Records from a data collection
/-- WFI_WAKE (R151): WAITING ends when a bit stands in both mip and mie. -/
def execWfiWake (f : FieldId) (p : PlotId) (s : State) : Result := s.clocked <|
  let P := s.plot f p
  if P.drill.st = .waiting ∧ P.drill.wait = .wfi ∧ P.pendingInts ≠ [] then
    .next (s.updDrill f p (fun d => { d with st := .running, wait := .none }))
  else .next s

/-- FENCE (R149). -/
def execFence (f : FieldId) (p : PlotId) (s : State) : Result := s.drillDo f p .fence 4

/-- FENCE_I (R149). -/
def execFenceI (f : FieldId) (p : PlotId) (s : State) : Result := s.drillDo f p .fenceI 4

/-- DRILL_INTERRUPT (R151, R202): taken at an instruction boundary while mstatus.MIE is 1; which of
several pending interrupts is taken is a free choice. -/
def execDrillInterrupt (f : FieldId) (p : PlotId) (s : State) : Result :=
  let P := s.plot f p
  let go := (P.drill.st = .running || P.drill.st = .waiting) && P.drill.mie && !P.drill.haltReq &&
    !(s.field f).held && s.partitionUp f
  if go && decide (P.pendingInts ≠ []) then
    let (v, s1) := s.draw
    let i := P.pendingInts.getD (v % P.pendingInts.length) 16
    .next (s1.updDrill f p (fun d => d.trap d.pc (2 ^ 31 + i) 0))
  else .next s

/-- DRILL_HOLD_SET (R177): HELD at once; queued instructions run on. -/
def execDrillHoldSet (f : FieldId) (p : PlotId) (s : State) : Result :=
  .next (s.drillCtl f p true false false)

/-- DRILL_HOLD_CLEAR (R149, R177). -/
def execDrillHoldClear (f : FieldId) (p : PlotId) (s : State) : Result :=
  .next (if s.vacant f p || !s.partitionUp f then s else s.drillCtl f p false false false)

/-- HALT_REQ (R177). -/
def execHaltReq (f : FieldId) (p : PlotId) (s : State) : Result :=
  .next (s.updDrill f p (fun d =>
    if d.st = .running ∨ d.st = .waiting then { d with haltReq := true } else d))

/-- HALT_REQ_HONOUR (R177, R720). -/
def execHaltReqHonour (f : FieldId) (p : PlotId) (s : State) : Result := s.clocked <|
  let d := (s.plot f p).drill
  if d.haltReq && (d.st = .running || d.st = .waiting) then finish (s.drillHalt f p d.pc d.pc) else .next s

/-- RESUME (R177, R720). -/
def execResume (f : FieldId) (p : PlotId) (s : State) : Result :=
  .next (s.updDrill f p (fun d =>
    if d.st = .halted then { d with st := .running, pc := d.resumePc } else d))

/-- TDLD (R191). -/
def execTdld (f : FieldId) (p : PlotId) (dr : Fin 8) (rs1 : Fin 32) (s : State) : Result :=
  s.drillDo f p (.tdld dr rs1) 4

/-- TDSET (R191). -/
def execTdset (f : FieldId) (p : PlotId) (dr : Fin 8) (rs1 : Fin 32) (w : Fin 16) (s : State) : Result :=
  s.drillDo f p (.tdset dr rs1 w) 4

/-- TDGET (R191). -/
def execTdget (f : FieldId) (p : PlotId) (rd : Fin 32) (dr : Fin 8) (w : Fin 16) (s : State) : Result :=
  s.drillDo f p (.tdget rd dr w) 4

/-- TMM (R194). -/
def execTmm (f : FieldId) (p : PlotId) (rd : Fin 32) (dr : Fin 8) (rs2 : Fin 32) (int : Bool) (s : State) :
    Result := s.drillDo f p (.tmm rd dr rs2 int) 4

/-- TVEC (R194). -/
def execTvec (f : FieldId) (p : PlotId) (rd : Fin 32) (dr : Fin 8) (rs2 : Fin 32) (int : Bool) (s : State) :
    Result := s.drillDo f p (.tvec rd dr rs2 int) 4

/-- TXFER (R219). -/
def execTxfer (f : FieldId) (p : PlotId) (rd rs1 : Fin 32) (s : State) : Result :=
  s.drillDo f p (.txfer rd rs1) 4

/-- TFENCE (R221). -/
def execTfence (f : FieldId) (p : PlotId) (rd : Fin 32) (int : Bool) (s : State) : Result :=
  s.drillDo f p (.tfence rd int) 4

/-- TSCDRAIN (R222). -/
def execTscdrain (f : FieldId) (p : PlotId) (rd : Fin 32) (int : Bool) (s : State) : Result :=
  s.drillDo f p (.tscdrain rd int) 4

/-- TRFENCE (R223). -/
def execTrfence (f : FieldId) (p : PlotId) (rd rs1 : Fin 32) (int : Bool) (s : State) : Result :=
  s.drillDo f p (.trfence rd rs1 int) 4

/-- TWAIT (R202). -/
def execTwait (f : FieldId) (p : PlotId) (rd rs1 : Fin 32) (s : State) : Result :=
  s.drillDo f p (.twait rd rs1) 4

/-- CQ_POP (R200): a load whose address is the high word of PLT_CQ_POP; at any other address the
command is an ordinary load. -/
def execCqPop (f : FieldId) (p : PlotId) (rd rs1 : Fin 32) (imm : Int) (compressed : Bool) (s : State) :
    Result := s.drillDo f p (.load .lw rd rs1 imm) (insLen compressed)

/-- PLT_DOORBELL_SET (R172, R184): discarded where the window holds no register (R692). -/
def execPltDoorbellSet (f : FieldId) (p : PlotId) (v : Nat) (s : State) : Result :=
  .next (if s.vacant f p || !s.partitionUp f then s else s.plotWrite f p false 0x088 4 v)

/-- PLT_DOORBELL_CLEAR (R172, R184). -/
def execPltDoorbellClear (f : FieldId) (p : PlotId) (v : Nat) (s : State) : Result :=
  .next (if s.vacant f p || !s.partitionUp f then s else s.plotWrite f p true 0x080 4 v)

/-- PLT_NOTIFY (R175, R183): the value leaves at once, or waits and may be replaced. -/
def execPltNotify (f : FieldId) (p : PlotId) (v : Nat) (leaves : Bool) (s : State) : Result :=
  if s.vacant f p || !s.partitionUp f then .next s
  else
    let s1 := s.plotWrite f p true 0x078 4 v
    finish (if leaves then s1.notifyLeave f p else s1)

end Sys2Proof.Machine
end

■ **Task objective**:
Would you please copy exactly the part of the entries above that begins at the line containing "if P.drill.st = .waiting" and ends at the line containing "def execFenceI (f", both lines included?

■ **Answer**:
  if P.drill.st = .waiting ∧ P.drill.wait = .wfi ∧ P.pendingInts ≠ [] then
    .next (s.updDrill f p (fun d => { d with st := .running, wait := .none }))
  else .next s

/-- FENCE (R149). -/
def execFence (f : FieldId) (p : PlotId) (s : State) : Result := s.drillDo f p .fence 4

/-- FENCE_I (R149). -/
def execFenceI (f : FieldId) (p : PlotId) (s : State) : Result := s.drillDo f p .fenceI 4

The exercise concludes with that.